In generally, the BIOS (or booting) program is stored in a read only memory (ROM), electrically erasable programmable read only memory (EEPROM) or NOR flash memory.
Recently, there has been a need for a memory that is cost-effective and supports high-speed access and large capacity due to the growth of system markets and the service diversity, high functionality and high capacity of systems. However, the NOR flash memory has a limitation in meeting such a need.
On the other hand, a NAND flash memory is widely used as a large-capacity memory, because it is easy to implement with a large capacity in terms of a memory structure and can be manufactured at lower cost than the NOR flash memory. Also, since the NAND flash memory can be manufactured more easily than the NOR flash memory and has a better integration than the NOR flash memory, it has been proposed to be used for the purpose of storing the booting program.
One example of an automatic booting system having a NAND flash memory to store a booting program is described in U.S. Pat. No. 5,535,357.
Referring to FIG. 1, a conventional automatic booting system 1 has a central processing unit (CPU) core 11 to interface with a NAND flash memory 30 and a system memory 40 via a system bus 10.
A NAND flash memory controller 20 acts to temporarily store data therein and transfer the stored data between the CPU core 11 and the NAND flash memory 30. To this end, the NAND flash memory controller 20 includes a bus interface 21 to interface with the CPU core 11 and system memory 40 via the system bus 10, and a memory interface 23 to interface with the NAND flash memory 30. Here, a NOR interface logic can be applied to the bus interface 21, and a NAND interface logic can be applied to the memory interface 23.

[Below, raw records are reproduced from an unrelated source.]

-- ==== Sys2Proof/Machine/State.lean ====
section
/-! DEFINITION. The state of the block and of the connected register (R20), the reasons a step can
stop, and the state after power-on (R44). The block has no memory (R39). -/

namespace Sys2Proof.Machine

/-- The three output lines (R60). -/
inductive Line where
  | data
  | clock
  | latch
  deriving DecidableEq, Repr

/-- The controller's states, `CST` (R29). -/
inductive Cst where
  | uninit
  | setup
  | idle
  | rolling
  | shuttingDown
  | halted
  deriving DecidableEq, Repr

/-- Who waits, or calls a display operation: one of the two agents (R171), or a test harness that calls
the serializer directly (R238). -/
inductive Caller where
  | lifecycle
  | roll
  | harness
  deriving DecidableEq, Repr

/-- THE MODEL'S OWN (log entry 9): what is due next in the display operation that the controller has
called and that has not ended (R150). -/
inductive Flight where
  /-- No display operation of the controller is in flight. -/
  | idle
  /-- `RESET`: the write of `line` is due, in its opening or its closing `LINES_OFF` (R153, R154). -/
  | linesOff (line : Line) (closing : Bool)
  /-- A frame is running (`SACT` = 1), or is due (`SACT` = 0, after the opening `LINES_OFF` of `RESET`);
  `inReset` says that the closing `LINES_OFF` follows it (R153). -/
  | frame (inReset : Bool)
  deriving DecidableEq, Repr

/-- THE MODEL'S OWN (log entry 13): the durations of the waits each caller has ended, summed. A lower
bound on the time that has passed for it (R240), exact under ideal timing (R280). No rule reads it. -/
structure Waited where
  lifecycle : Duration
  roll      : Duration
  harness   : Duration
  deriving DecidableEq, Repr

/-- The machine: every row of R20's table under its own name, then the configuration registers of R37,
then the model's own fields. A level is a Bool, true for high (R14). -/
structure State where
  /-- `DATA`, the level last driven on the data line (R21). -/
  data        : Bool
  /-- `CLOCK`, the level last driven on the clock line (R22). -/
  clock       : Bool
  /-- `LATCH`, the level last driven on the latch line (R23). -/
  latch       : Bool
  /-- `PAT`, the pattern of the frame in flight (R24). -/
  pat         : Byte
  /-- `SACT`, a frame is in flight (R25). -/
  sact        : Bool
  /-- `SPC`, the index of the next micro-step of the frame program (R26). -/
  spc         : Fin 47
  /-- `SR`, the connected register's internal buffer (R27). -/
  sr          : Byte
  /-- `Q`, the connected register's outputs (R28). -/
  q           : Byte
  /-- `CST`, the controller's state (R29). -/
  cst         : Cst
  /-- `BUSY`, the re-entrancy guard (R30). -/
  busy        : Bool
  /-- `ARMED`, the button callbacks are subscribed (R31). -/
  armed       : Bool
  /-- `TERM_PENDING`, a termination signal has arrived (R32). -/
  termPending : Bool
  /-- `FINAL`, the final digit of the roll (R33). -/
  finalDigit  : Fin 10
  /-- `RTMP`, the digit of one spin step (R34). -/
  rtmp        : Fin 10
  /-- `RPC`, the index of the next action of the roll program (R35). -/
  rpc         : Fin 51
  /-- `LPC`, the index of the next action of the `SETUP` or `SHUTDOWN` program (R36). -/
  lpc         : Fin 3
  /-- The configuration registers (R37). -/
  cfg         : Configuration
  /-- The run is marked faulted: a frame has been cut (X5; R69, R225, U1). Never cleared. -/
  faulted     : Bool
  /-- The model's own: `SR` and `Q` are arbitrary since a frame was cut, and no frame has been entered
  with the clock low since (R225; log entry 22). -/
  garbled     : Bool
  /-- The model's own: the display operation the controller has in flight (log entry 9). -/
  flight      : Flight
  /-- The model's own: the block has been constructed, the guard of `POWERON` (R173; log entry 11). -/
  built       : Bool
  /-- The model's own: the operations that are issued next, the first one first (R251; log entry 1). -/
  script      : List OpWord
  /-- The model's own: the counter the free values of Config.lean are applied to (log entries 3, 4, 7,
  22). -/
  free        : Nat
  /-- The model's own: the durations waited (log entry 13). -/
  waited      : Waited
  deriving DecidableEq, Repr

/-- What stops the machine with a fault: nothing does. "No operation of the block raises an exception to
its caller, returns an error, or transfers control anywhere because of a condition" (R220), and a cut
frame marks the run and goes on (R225; `State.faulted`). -/
inductive Fault where
  deriving DecidableEq, Repr

/-- Why an operation is refused. -/
inductive Refusal where
  /-- `exec` has no meaning for the instruction. Raised by no arm of this model. Safe. -/
  | notModelled (mnemonic : String)
  /-- The word at the head of the script names no operation (R100, U6, U14). Raised by `step`. Safe. -/
  | undecodable (why : DecodeError)
  /-- A duration below 0, as the operand of `WAIT` (R127) or in a configuration (R37, D26). Raised by
  `WAIT` and `POWERON`. Safe. -/
  | negativeDuration
  /-- Two of the four line identifiers of a configuration are equal (R71, U5). Raised by `POWERON`.
  Safe. -/
  | clashingLines
  deriving DecidableEq, Repr

/-- The machine after power-on with the default configuration (R44, R261; log entry 17). The lines and
the connected register hold the free values of power-on (R20, log entry 4). `PAT`, `SPC`, `FINAL`,
`RTMP` and `RPC`, which the spec calls unwritten, hold 0: DESIGN CHOICE, unsafe, log entry 5. -/
def State.reset : State where
  data        := (Config.powerOn 0).data
  clock       := (Config.powerOn 0).clock
  latch       := (Config.powerOn 0).latch
  pat         := 0
  sact        := false
  spc         := 0
  sr          := (Config.powerOn 0).sr
  q           := (Config.powerOn 0).q
  cst         := .uninit
  busy        := true
  armed       := false
  termPending := false
  finalDigit  := 0
  rtmp        := 0
  rpc         := 0
  lpc         := 0
  cfg         := Config.defaults
  faulted     := false
  garbled     := false
  flight      := .idle
  built       := true
  script      := []
  free        := 1
  waited      := ⟨0, 0, 0⟩

end Sys2Proof.Machine
end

The NAND flash memory controller 20 further includes a control logic 24, and a register 25.
After a loading operation to store all boot codes of the NAND flash memory 30 in an internal memory 22 is completed, the CPU core 11 executes a booting operation using the boot codes. After the booting operation is completed, the CPU core 11 performs a configuration of the system memory 40 (DRAM configuration) and then stores an operating system (OS) program and user data stored in the NAND flash memory 30 in the system memory 40.
Thereafter, the CPU core 11 jumps to the OS program stored in the system memory 40 to control the operation of an associated system.
However, in the conventional booting system, because the CPU core can access the boot codes just after all the boot codes of the NAND flash memory are stored in the internal memory, the actual booting by the CPU core is delayed, resulting in a degradation in system performance.
Further, the transmission of the boot codes from the flash memory to the internal memory is processed at a low speed and the processing speed of the system is then changed to a high speed through one process for execution of the booting operation. As a result, a large amount of time is required for the transmission of the boot codes to the internal memory, thereby increasing the total booting time.
In addition, in order to store all the boot codes, the internal memory must have a large capacity, resulting in increases in size and cost thereof.